(Extracted records)
+ + + + +
/-! ### Every die changed: `modDies` -/

@[simp] theorem State.modDies_dies (s : State) (f : Die → Die) : (s.modDies f).dies = s.dies.map f := rfl
@[simp] theorem State.modDies_now (s : State) (f : Die → Die) : (s.modDies f).now = s.now := rfl
@[simp] theorem State.modDies_ident (s : State) (f : Die → Die) : (s.modDies f).ident = s.ident := rfl
@[simp] theorem State.modDies_sec (s : State) (f : Die → Die) : (s.modDies f).sec = s.sec := rfl
@[simp] theorem State.modDies_boot (s : State) (f : Die → Die) : (s.modDies f).boot = s.boot := rfl
@[simp] theorem State.modDies_pins (s : State) (f : Die → Die) : (s.modDies f).pins = s.pins := rfl
@[simp] theorem State.modDies_pps (s : State) (f : Die → Die) : (s.modDies f).pps = s.pps := rfl
@[simp] theorem State.modDies_regs (s : State) (f : Die → Die) : (s.modDies f).regs = s.regs := rfl
@[simp] theorem State.modDies_msix (s : State) (f : Die → Die) : (s.modDies f).msix = s.msix := rfl
@[simp] theorem State.modDies_ports (s : State) (f : Die → Die) : (s.modDies f).ports = s.ports := rfl
@[simp] theorem State.modDies_queues (s : State) (f : Die → Die) : (s.modDies f).queues = s.queues := rfl
@[simp] theorem State.modDies_jobs (s : State) (f : Die → Die) : (s.modDies f).jobs = s.jobs := rfl
@[simp] theorem State.modDies_dispatchCount (s : State) (f : Die → Die) : (s.modDies f).dispatchCount = s.dispatchCount := rfl
@[simp] theorem State.modDies_plans (s : State) (f : Die → Die) : (s.modDies f).plans = s.plans := rfl
@[simp] theorem State.modDies_worlds (s : State) (f : Die → Die) : (s.modDies f).worlds = s.worlds := rfl
@[simp] theorem State.modDies_bodies (s : State) (f : Die → Die) : (s.modDies f).bodies = s.bodies := rfl
@[simp] theorem State.modDies_syncs (s : State) (f : Die → Die) : (s.modDies f).syncs = s.syncs := rfl
@[simp] theorem State.modDies_openAborts (s : State) (f : Die → Die) : (s.modDies f).openAborts = s.openAborts := rfl
@[simp] theorem State.modDies_flows (s : State) (f : Die → Die) : (s.modDies f).flows = s.flows := rfl
@[simp] theorem State.modDies_chans (s : State) (f : Die → Die) : (s.modDies f).chans = s.chans := rfl
@[simp] theorem State.modDies_storeWrites (s : State) (f : Die → Die) : (s.modDies f).storeWrites = s.storeWrites := rfl
@[simp] theorem State.modDies_ctrl (s : State) (f : Die → Die) : (s.modDies f).ctrl = s.ctrl := rfl
@[simp] theorem State.modDies_sup (s : State) (f : Die → Die) : (s.modDies f).sup = s.sup := rfl
@[simp] theorem State.modDies_sideband (s : State) (f : Die → Die) : (s.modDies f).sideband = s.sideband := rfl
@[simp] theorem State.modDies_traceMem (s : State) (f : Die → Die) : (s.modDies f).traceMem = s.traceMem := rfl
@[simp] theorem State.modDies_testPort (s : State) (f : Die → Die) : (s.modDies f).testPort = s.testPort := rfl
@[simp] theorem State.modDies_host (s : State) (f : Die → Die) : (s.modDies f).host = s.host := rfl
@[simp] theorem State.modDies_badWrite (s : State) (f : Die → Die) : (s.modDies f).badWrite = s.badWrite := rfl
@[simp] theorem State.modDies_free (s : State) (f : Die → Die) : (s.modDies f).free = s.free := rfl
@[simp] theorem State.modDies_pending (s : State) (f : Die → Die) : (s.modDies f).pending = s.pending := rfl

/-! ### The registers changed: `modRegs` -/

@[simp] theorem State.modRegs_regs (s : State) (f : Regs → Regs) : (s.modRegs f).regs = f s.regs := rfl
@[simp] theorem State.modRegs_now (s : State) (f : Regs → Regs) : (s.modRegs f).now = s.now := rfl
@[simp] theorem State.modRegs_ident (s : State) (f : Regs → Regs) : (s.modRegs f).ident = s.ident := rfl
@[simp] theorem State.modRegs_dies (s : State) (f : Regs → Regs) : (s.modRegs f).dies = s.dies := rfl
@[simp] theorem State.modRegs_sec (s : State) (f : Regs → Regs) : (s.modRegs f).sec = s.sec := rfl
@[simp] theorem State.modRegs_boot (s : State) (f : Regs → Regs) : (s.modRegs f).boot = s.boot := rfl
@[simp] theorem State.modRegs_pins (s : State) (f : Regs → Regs) : (s.modRegs f).pins = s.pins := rfl
@[simp] theorem State.modRegs_pps (s : State) (f : Regs → Regs) : (s.modRegs f).pps = s.pps := rfl
@[simp] theorem State.modRegs_msix (s : State) (f : Regs → Regs) : (s.modRegs f).msix = s.msix := rfl
@[simp] theorem State.modRegs_ports (s : State) (f : Regs → Regs) : (s.modRegs f).ports = s.ports := rfl
@[simp] theorem State.modRegs_queues (s : State) (f : Regs → Regs) : (s.modRegs f).queues = s.queues := rfl
@[simp] theorem State.modRegs_jobs (s : State) (f : Regs → Regs) : (s.modRegs f).jobs = s.jobs := rfl
@[simp] theorem State.modRegs_dispatchCount (s : State) (f : Regs → Regs) : (s.modRegs f).dispatchCount = s.dispatchCount := rfl
@[simp] theorem State.modRegs_plans (s : State) (f : Regs → Regs) : (s.modRegs f).plans = s.plans := rfl
@[simp] theorem State.modRegs_worlds (s : State) (f : Regs → Regs) : (s.modRegs f).worlds = s.worlds := rfl
@[simp] theorem State.modRegs_bodies (s : State) (f : Regs → Regs) : (s.modRegs f).bodies = s.bodies := rfl
@[simp] theorem State.modRegs_syncs (s : State) (f : Regs → Regs) : (s.modRegs f).syncs = s.syncs := rfl
@[simp] theorem State.modRegs_openAborts (s : State) (f : Regs → Regs) : (s.modRegs f).openAborts = s.openAborts := rfl
@[simp] theorem State.modRegs_flows (s : State) (f : Regs → Regs) : (s.modRegs f).flows = s.flows := rfl
@[simp] theorem State.modRegs_chans (s : State) (f : Regs → Regs) : (s.modRegs f).chans = s.chans := rfl
@[simp] theorem State.modRegs_storeWrites (s : State) (f : Regs → Regs) : (s.modRegs f).storeWrites = s.storeWrites := rfl
@[simp] theorem State.modRegs_ctrl (s : State) (f : Regs → Regs) : (s.modRegs f).ctrl = s.ctrl := rfl
@[simp] theorem State.modRegs_sup (s : State) (f : Regs → Regs) : (s.modRegs f).sup = s.sup := rfl
@[simp] theorem State.modRegs_sideband (s : State) (f : Regs → Regs) : (s.modRegs f).sideband = s.sideband := rfl
@[simp] theorem State.modRegs_traceMem (s : State) (f : Regs → Regs) : (s.modRegs f).traceMem = s.traceMem := rfl
@[simp] theorem State.modRegs_testPort (s : State) (f : Regs → Regs) : (s.modRegs f).testPort = s.testPort := rfl
@[simp] theorem State.modRegs_host (s : State) (f : Regs → Regs) : (s.modRegs f).host = s.host := rfl
@[simp] theorem State.modRegs_badWrite (s : State) (f : Regs → Regs) : (s.modRegs f).badWrite = s.badWrite := rfl
@[simp] theorem State.modRegs_free (s : State) (f : Regs → Regs) : (s.modRegs f).free = s.free := rfl
@[simp] theorem State.modRegs_pending (s : State) (f : Regs → Regs) : (s.modRegs f).pending = s.pending := rfl

/-! ### A port changed: `modPort` -/

@[simp] theorem State.modPort_ports (s : State) (k : Nat) (f : Port → Port) : (s.modPort k f).ports = s.ports.modify k f := rfl
@[simp] theorem State.modPort_now (s : State) (k : Nat) (f : Port → Port) : (s.modPort k f).now = s.now := rfl
@[simp] theorem State.modPort_ident (s : State) (k : Nat) (f : Port → Port) : (s.modPort k f).ident = s.ident := rfl
@[simp] theorem State.modPort_dies (s : State) (k : Nat) (f : Port → Port) : (s.modPort k f).dies = s.dies := rfl
@[simp] theorem State.modPort_sec (s : State) (k : Nat) (f : Port → Port) : (s.modPort k f).sec = s.sec := rfl
@[simp] theorem State.modPort_boot (s : State) (k : Nat) (f : Port → Port) : (s.modPort k f).boot = s.boot := rfl
@[simp] theorem State.modPort_pins (s : State) (k : Nat) (f : Port → Port) : (s.modPort k f).pins = s.pins := rfl
@[simp] theorem State.modPort_pps (s : State) (k : Nat) (f : Port → Port) : (s.modPort k f).pps = s.pps := rfl
@[simp] theorem State.modPort_regs (s : State) (k : Nat) (f : Port → Port) : (s.modPort k f).regs = s.regs := rfl
@[simp] theorem State.modPort_msix (s : State) (k : Nat) (f : Port → Port) : (s.modPort k f).msix = s.msix := rfl
@[simp] theorem State.modPort_queues (s : State) (k : Nat) (f : Port → Port) : (s.modPort k f).queues = s.queues := rfl
@[simp] theorem State.modPort_jobs (s : State) (k : Nat) (f : Port → Port) : (s.modPort k f).jobs = s.jobs := rfl
@[simp] theorem State.modPort_dispatchCount (s : State) (k : Nat) (f : Port → Port) : (s.modPort k f).dispatchCount = s.dispatchCount := rfl
@[simp] theorem State.modPort_plans (s : State) (k : Nat) (f : Port → Port) : (s.modPort k f).plans = s.plans := rfl
@[simp] theorem State.modPort_worlds (s : State) (k : Nat) (f : Port → Port) : (s.modPort k f).worlds = s.worlds := rfl
@[simp] theorem State.modPort_bodies (s : State) (k : Nat) (f : Port → Port) : (s.modPort k f).bodies = s.bodies := rfl
@[simp] theorem State.modPort_syncs (s : State) (k : Nat) (f : Port → Port) : (s.modPort k f).syncs = s.syncs := rfl
@[simp] theorem State.modPort_openAborts (s : State) (k : Nat) (f : Port → Port) : (s.modPort k f).openAborts = s.openAborts := rfl
@[simp] theorem State.modPort_flows (s : State) (k : Nat) (f : Port → Port) : (s.modPort k f).flows = s.flows := rfl
@[simp] theorem State.modPort_chans (s : State) (k : Nat) (f : Port → Port) : (s.modPort k f).chans = s.chans := rfl
@[simp] theorem State.modPort_storeWrites (s : State) (k : Nat) (f : Port → Port) : (s.modPort k f).storeWrites = s.storeWrites := rfl
@[simp] theorem State.modPort_ctrl (s : State) (k : Nat) (f : Port → Port) : (s.modPort k f).ctrl = s.ctrl := rfl
@[simp] theorem State.modPort_sup (s : State) (k : Nat) (f : Port → Port) : (s.modPort k f).sup = s.sup := rfl
@[simp] theorem State.modPort_sideband (s : State) (k : Nat) (f : Port → Port) : (s.modPort k f).sideband = s.sideband := rfl
@[simp] theorem State.modPort_traceMem (s : State) (k : Nat) (f : Port → Port) : (s.modPort k f).traceMem = s.traceMem := rfl
@[simp] theorem State.modPort_testPort (s : State) (k : Nat) (f : Port → Port) : (s.modPort k f).testPort = s.testPort := rfl
@[simp] theorem State.modPort_host (s : State) (k : Nat) (f : Port → Port) : (s.modPort k f).host = s.host := rfl
@[simp] theorem State.modPort_badWrite (s : State) (k : Nat) (f : Port → Port) : (s.modPort k f).badWrite = s.badWrite := rfl
@[simp] theorem State.modPort_free (s : State) (k : Nat) (f : Port → Port) : (s.modPort k f).free = s.free := rfl
@[simp] theorem State.modPort_pending (s : State) (k : Nat) (f : Port → Port) : (s.modPort k f).pending = s.pending := rfl

/-! ### A queue changed: `modQueue` -/

@[simp] theorem State.modQueue_queues (s : State) (q : Nat) (f : Queue → Queue) : (s.modQueue q f).queues = s.queues.insert q (f (s.queue q)) := rfl
@[simp] theorem State.modQueue_now (s : State) (q : Nat) (f : Queue → Queue) : (s.modQueue q f).now = s.now := rfl
@[simp] theorem State.modQueue_ident (s : State) (q : Nat) (f : Queue → Queue) : (s.modQueue q f).ident = s.ident := rfl
@[simp] theorem State.modQueue_dies (s : State) (q : Nat) (f : Queue → Queue) : (s.modQueue q f).dies = s.dies := rfl
@[simp] theorem State.modQueue_sec (s : State) (q : Nat) (f : Queue → Queue) : (s.modQueue q f).sec = s.sec := rfl
@[simp] theorem State.modQueue_boot (s : State) (q : Nat) (f : Queue → Queue) : (s.modQueue q f).boot = s.boot := rfl
@[simp] theorem State.modQueue_pins (s : State) (q : Nat) (f : Queue → Queue) : (s.modQueue q f).pins = s.pins := rfl
@[simp] theorem State.modQueue_pps (s : State) (q : Nat) (f : Queue → Queue) : (s.modQueue q f).pps = s.pps := rfl
@[simp] theorem State.modQueue_regs (s : State) (q : Nat) (f : Queue → Queue) : (s.modQueue q f).regs = s.regs := rfl
@[simp] theorem State.modQueue_msix (s : State) (q : Nat) (f : Queue → Queue) : (s.modQueue q f).msix = s.msix := rfl
@[simp] theorem State.modQueue_ports (s : State) (q : Nat) (f : Queue → Queue) : (s.modQueue q f).ports = s.ports := rfl
@[simp] theorem State.modQueue_jobs (s : State) (q : Nat) (f : Queue → Queue) : (s.modQueue q f).jobs = s.jobs := rfl
@[simp] theorem State.modQueue_dispatchCount (s : State) (q : Nat) (f : Queue → Queue) : (s.modQueue q f).dispatchCount = s.dispatchCount := rfl
@[simp] theorem State.modQueue_plans (s : State) (q : Nat) (f : Queue → Queue) : (s.modQueue q f).plans = s.plans := rfl
@[simp] theorem State.modQueue_worlds (s : State) (q : Nat) (f : Queue → Queue) : (s.modQueue q f).worlds = s.worlds := rfl
@[simp] theorem State.modQueue_bodies (s : State) (q : Nat) (f : Queue → Queue) : (s.modQueue q f).bodies = s.bodies := rfl
@[simp] theorem State.modQueue_syncs (s : State) (q : Nat) (f : Queue → Queue) : (s.modQueue q f).syncs = s.syncs := rfl
@[simp] theorem State.modQueue_openAborts (s : State) (q : Nat) (f : Queue → Queue) : (s.modQueue q f).openAborts = s.openAborts := rfl
@[simp] theorem State.modQueue_flows (s : State) (q : Nat) (f : Queue → Queue) : (s.modQueue q f).flows = s.flows := rfl
@[simp] theorem State.modQueue_chans (s : State) (q : Nat) (f : Queue → Queue) : (s.modQueue q f).chans = s.chans := rfl
@[simp] theorem State.modQueue_storeWrites (s : State) (q : Nat) (f : Queue → Queue) : (s.modQueue q f).storeWrites = s.storeWrites := rfl
@[simp] theorem State.modQueue_ctrl (s : State) (q : Nat) (f : Queue → Queue) : (s.modQueue q f).ctrl = s.ctrl := rfl
@[simp] theorem State.modQueue_sup (s : State) (q : Nat) (f : Queue → Queue) : (s.modQueue q f).sup = s.sup := rfl
@[simp] theorem State.modQueue_sideband (s : State) (q : Nat) (f : Queue → Queue) : (s.modQueue q f).sideband = s.sideband := rfl
@[simp] theorem State.modQueue_traceMem (s : State) (q : Nat) (f : Queue → Queue) : (s.modQueue q f).traceMem = s.traceMem := rfl
@[simp] theorem State.modQueue_testPort (s : State) (q : Nat) (f : Queue → Queue) : (s.modQueue q f).testPort = s.testPort := rfl
@[simp] theorem State.modQueue_host (s : State) (q : Nat) (f : Queue → Queue) : (s.modQueue q f).host = s.host := rfl
@[simp] theorem State.modQueue_badWrite (s : State) (q : Nat) (f : Queue → Queue) : (s.modQueue q f).badWrite = s.badWrite := rfl
@[simp] theorem State.modQueue_free (s : State) (q : Nat) (f : Queue → Queue) : (s.modQueue q f).free = s.free := rfl
@[simp] theorem State.modQueue_pending (s : State) (q : Nat) (f : Queue → Queue) : (s.modQueue q f).pending = s.pending := rfl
+ + + + +
● TASK DIRECTIONS
Respond with a number only, please: how many lines in this data include the word "openAborts".

● EXPECTED ANSWER
4